Working data:
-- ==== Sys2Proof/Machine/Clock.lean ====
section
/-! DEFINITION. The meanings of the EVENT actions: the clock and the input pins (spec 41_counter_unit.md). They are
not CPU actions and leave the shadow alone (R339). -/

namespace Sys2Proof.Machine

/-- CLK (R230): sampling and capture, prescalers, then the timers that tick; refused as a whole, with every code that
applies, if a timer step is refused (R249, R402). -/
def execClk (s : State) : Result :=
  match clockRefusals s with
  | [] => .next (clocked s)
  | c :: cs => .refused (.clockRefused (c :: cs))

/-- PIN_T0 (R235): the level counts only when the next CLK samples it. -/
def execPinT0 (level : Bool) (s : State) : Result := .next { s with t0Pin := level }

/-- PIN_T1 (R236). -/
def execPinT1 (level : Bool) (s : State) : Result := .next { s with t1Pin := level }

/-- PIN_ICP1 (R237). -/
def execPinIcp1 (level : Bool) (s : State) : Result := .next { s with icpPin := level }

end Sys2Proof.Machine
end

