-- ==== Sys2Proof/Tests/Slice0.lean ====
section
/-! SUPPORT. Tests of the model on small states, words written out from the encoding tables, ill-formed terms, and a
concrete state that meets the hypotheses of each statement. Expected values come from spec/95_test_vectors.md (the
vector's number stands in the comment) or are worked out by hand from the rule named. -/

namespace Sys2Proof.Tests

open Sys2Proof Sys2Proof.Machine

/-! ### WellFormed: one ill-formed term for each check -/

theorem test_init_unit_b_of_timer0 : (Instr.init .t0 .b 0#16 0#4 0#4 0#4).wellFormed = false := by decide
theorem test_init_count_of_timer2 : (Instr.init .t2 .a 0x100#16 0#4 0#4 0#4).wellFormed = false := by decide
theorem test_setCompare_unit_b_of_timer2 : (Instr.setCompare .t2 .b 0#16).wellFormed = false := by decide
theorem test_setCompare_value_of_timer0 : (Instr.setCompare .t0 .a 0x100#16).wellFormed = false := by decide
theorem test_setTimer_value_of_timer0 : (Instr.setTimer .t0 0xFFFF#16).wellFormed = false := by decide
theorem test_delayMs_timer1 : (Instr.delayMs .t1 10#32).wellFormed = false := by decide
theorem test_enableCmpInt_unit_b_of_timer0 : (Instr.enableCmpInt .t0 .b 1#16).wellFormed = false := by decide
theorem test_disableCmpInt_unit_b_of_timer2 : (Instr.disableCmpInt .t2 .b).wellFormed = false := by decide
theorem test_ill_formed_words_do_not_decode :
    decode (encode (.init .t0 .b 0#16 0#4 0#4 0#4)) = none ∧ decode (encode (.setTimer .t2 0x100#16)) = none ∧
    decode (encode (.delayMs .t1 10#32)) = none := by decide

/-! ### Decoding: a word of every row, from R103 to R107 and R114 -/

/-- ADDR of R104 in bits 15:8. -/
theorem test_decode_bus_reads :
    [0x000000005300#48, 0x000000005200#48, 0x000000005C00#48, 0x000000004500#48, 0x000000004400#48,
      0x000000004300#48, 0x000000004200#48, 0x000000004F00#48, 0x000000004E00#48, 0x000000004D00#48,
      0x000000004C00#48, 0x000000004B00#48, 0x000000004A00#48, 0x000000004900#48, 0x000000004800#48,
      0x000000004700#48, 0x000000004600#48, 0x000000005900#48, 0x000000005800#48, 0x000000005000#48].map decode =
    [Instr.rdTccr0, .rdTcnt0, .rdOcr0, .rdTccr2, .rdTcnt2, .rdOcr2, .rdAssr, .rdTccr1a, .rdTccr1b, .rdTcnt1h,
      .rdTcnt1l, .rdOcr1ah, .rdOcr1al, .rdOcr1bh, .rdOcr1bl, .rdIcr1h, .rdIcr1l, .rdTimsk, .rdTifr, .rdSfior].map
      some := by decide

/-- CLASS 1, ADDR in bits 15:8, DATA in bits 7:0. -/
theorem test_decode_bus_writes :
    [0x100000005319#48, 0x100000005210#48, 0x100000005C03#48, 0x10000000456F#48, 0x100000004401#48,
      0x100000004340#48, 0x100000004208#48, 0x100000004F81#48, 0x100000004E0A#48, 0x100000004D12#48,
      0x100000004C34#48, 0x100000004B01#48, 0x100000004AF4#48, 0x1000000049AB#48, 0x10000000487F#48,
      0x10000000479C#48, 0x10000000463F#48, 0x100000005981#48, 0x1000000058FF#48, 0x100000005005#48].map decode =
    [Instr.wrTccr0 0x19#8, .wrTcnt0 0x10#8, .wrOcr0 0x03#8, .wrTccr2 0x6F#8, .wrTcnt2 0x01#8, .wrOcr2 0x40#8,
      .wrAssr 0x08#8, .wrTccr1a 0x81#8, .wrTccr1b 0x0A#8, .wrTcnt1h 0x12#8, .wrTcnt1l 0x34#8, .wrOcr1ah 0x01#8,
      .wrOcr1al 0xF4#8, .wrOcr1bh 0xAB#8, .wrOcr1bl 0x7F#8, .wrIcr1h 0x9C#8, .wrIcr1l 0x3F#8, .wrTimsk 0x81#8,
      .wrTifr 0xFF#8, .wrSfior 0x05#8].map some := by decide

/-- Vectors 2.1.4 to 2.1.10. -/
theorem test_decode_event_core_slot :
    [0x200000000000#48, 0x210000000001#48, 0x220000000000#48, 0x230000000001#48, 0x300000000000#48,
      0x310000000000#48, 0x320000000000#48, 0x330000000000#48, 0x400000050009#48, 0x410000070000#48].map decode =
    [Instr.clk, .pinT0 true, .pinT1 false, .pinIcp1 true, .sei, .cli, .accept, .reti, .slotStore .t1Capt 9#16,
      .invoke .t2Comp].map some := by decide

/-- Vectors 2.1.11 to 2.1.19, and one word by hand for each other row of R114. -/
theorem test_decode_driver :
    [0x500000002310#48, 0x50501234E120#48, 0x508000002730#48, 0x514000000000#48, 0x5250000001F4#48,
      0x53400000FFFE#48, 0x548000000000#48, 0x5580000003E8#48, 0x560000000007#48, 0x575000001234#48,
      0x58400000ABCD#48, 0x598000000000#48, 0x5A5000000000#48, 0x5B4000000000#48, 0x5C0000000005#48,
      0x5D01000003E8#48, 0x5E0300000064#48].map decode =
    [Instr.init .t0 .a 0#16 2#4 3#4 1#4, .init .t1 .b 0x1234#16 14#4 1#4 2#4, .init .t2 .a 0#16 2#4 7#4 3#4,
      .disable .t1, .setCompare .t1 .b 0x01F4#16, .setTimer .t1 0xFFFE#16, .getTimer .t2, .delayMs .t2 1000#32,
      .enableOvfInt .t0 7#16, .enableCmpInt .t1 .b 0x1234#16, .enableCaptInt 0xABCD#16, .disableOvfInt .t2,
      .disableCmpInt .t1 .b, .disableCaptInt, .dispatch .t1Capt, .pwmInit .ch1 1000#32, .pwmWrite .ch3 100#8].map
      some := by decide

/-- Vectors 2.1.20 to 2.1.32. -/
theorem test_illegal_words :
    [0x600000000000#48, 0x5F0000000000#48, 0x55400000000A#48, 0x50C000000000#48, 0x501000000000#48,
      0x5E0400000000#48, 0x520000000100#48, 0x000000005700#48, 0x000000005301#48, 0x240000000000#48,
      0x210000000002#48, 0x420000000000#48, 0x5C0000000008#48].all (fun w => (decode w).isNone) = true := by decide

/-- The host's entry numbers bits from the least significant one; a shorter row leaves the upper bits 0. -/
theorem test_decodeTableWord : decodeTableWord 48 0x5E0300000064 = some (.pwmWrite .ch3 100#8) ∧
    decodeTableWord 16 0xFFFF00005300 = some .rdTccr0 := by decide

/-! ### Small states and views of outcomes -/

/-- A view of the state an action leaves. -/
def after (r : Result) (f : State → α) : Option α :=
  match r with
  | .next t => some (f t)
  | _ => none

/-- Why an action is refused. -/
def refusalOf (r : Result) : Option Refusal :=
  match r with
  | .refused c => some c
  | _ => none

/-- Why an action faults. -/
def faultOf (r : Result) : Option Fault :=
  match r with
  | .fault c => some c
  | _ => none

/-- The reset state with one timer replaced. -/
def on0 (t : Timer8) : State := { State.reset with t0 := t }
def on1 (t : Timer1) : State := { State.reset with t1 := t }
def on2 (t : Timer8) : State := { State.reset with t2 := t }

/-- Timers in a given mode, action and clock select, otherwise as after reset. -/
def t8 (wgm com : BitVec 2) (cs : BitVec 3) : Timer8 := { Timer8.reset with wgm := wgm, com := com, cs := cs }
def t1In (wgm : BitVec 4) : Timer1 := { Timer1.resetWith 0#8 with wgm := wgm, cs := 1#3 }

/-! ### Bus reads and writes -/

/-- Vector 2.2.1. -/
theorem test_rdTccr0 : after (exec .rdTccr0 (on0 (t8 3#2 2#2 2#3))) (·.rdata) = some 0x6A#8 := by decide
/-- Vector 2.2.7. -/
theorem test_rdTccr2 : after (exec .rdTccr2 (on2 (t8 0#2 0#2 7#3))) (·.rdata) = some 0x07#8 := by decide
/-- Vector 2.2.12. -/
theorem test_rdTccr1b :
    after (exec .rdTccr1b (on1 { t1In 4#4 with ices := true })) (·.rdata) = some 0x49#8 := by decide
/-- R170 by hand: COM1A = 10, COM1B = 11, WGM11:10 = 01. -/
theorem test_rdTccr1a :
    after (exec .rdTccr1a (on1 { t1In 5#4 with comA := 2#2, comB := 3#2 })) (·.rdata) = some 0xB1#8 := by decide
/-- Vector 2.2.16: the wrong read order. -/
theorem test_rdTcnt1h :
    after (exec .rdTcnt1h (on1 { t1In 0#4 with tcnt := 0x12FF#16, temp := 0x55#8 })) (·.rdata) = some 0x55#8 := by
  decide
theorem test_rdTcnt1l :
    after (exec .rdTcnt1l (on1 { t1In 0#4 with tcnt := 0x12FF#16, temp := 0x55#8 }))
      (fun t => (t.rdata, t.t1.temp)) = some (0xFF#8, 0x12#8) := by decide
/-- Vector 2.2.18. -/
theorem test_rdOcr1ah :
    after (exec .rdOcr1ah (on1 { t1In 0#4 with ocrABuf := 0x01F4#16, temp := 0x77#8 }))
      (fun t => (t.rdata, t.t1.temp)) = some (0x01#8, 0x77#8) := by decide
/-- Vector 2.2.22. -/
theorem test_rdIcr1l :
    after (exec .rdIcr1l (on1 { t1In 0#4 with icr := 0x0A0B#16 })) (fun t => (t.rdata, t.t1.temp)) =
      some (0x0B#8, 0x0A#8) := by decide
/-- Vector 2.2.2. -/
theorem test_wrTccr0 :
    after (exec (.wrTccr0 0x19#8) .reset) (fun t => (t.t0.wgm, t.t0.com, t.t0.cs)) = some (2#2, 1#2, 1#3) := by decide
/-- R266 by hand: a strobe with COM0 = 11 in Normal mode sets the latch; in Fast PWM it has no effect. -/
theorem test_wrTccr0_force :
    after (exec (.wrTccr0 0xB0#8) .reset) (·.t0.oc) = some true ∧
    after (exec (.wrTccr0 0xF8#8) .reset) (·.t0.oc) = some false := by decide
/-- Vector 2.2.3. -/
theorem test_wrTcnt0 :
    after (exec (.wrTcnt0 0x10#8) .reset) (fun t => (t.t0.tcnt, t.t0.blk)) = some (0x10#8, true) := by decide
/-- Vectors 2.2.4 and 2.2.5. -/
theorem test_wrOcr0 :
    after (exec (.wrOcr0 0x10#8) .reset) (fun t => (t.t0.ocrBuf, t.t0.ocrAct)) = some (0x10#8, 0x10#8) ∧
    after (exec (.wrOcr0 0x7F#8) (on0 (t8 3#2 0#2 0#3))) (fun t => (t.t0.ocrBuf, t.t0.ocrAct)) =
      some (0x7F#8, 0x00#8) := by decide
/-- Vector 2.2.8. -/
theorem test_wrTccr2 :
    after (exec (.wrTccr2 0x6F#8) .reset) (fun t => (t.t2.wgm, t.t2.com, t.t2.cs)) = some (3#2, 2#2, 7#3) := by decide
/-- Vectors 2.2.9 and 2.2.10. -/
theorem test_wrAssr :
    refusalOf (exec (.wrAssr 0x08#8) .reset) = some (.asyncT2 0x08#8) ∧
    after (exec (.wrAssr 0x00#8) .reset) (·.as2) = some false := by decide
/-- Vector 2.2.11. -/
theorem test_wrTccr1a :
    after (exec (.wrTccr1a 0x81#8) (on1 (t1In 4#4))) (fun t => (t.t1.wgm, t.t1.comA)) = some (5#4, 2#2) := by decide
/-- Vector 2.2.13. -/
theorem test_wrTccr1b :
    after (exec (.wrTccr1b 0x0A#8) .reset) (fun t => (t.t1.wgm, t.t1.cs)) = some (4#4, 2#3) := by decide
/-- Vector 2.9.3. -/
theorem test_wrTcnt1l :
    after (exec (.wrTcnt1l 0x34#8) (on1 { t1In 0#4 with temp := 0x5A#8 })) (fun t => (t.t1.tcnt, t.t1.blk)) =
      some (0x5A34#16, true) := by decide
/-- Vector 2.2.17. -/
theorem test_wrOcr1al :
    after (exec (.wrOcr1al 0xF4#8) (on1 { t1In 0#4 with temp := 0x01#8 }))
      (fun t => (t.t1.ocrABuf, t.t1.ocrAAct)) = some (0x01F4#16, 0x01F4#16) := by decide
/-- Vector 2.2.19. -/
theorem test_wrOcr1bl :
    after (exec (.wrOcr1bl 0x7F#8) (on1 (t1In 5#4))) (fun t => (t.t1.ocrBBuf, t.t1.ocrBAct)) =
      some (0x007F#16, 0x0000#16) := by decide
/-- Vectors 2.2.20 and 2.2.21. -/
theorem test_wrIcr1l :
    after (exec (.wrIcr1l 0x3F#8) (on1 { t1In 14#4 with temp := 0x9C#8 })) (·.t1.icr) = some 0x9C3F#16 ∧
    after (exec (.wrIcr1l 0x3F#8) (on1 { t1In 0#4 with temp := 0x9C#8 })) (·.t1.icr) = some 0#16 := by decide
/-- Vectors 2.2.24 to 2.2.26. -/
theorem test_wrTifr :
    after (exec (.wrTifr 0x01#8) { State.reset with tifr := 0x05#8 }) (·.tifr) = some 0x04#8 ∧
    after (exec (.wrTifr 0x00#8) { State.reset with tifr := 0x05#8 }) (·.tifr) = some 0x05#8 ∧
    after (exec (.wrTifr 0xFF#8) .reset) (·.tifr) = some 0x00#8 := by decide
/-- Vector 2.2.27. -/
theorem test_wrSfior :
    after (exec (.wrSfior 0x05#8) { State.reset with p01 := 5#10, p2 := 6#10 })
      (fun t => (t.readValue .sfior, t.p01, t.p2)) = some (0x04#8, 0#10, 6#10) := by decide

Assignment:
I would like you to report every line in the listing above that contains "level".

Written answer:
/-- PIN_T0 (R235): the level counts only when the next CLK samples it. -/
def execPinT0 (level : Bool) (s : State) : Result := .next { s with t0Pin := level }
def execPinT1 (level : Bool) (s : State) : Result := .next { s with t1Pin := level }
def execPinIcp1 (level : Bool) (s : State) : Result := .next { s with icpPin := level }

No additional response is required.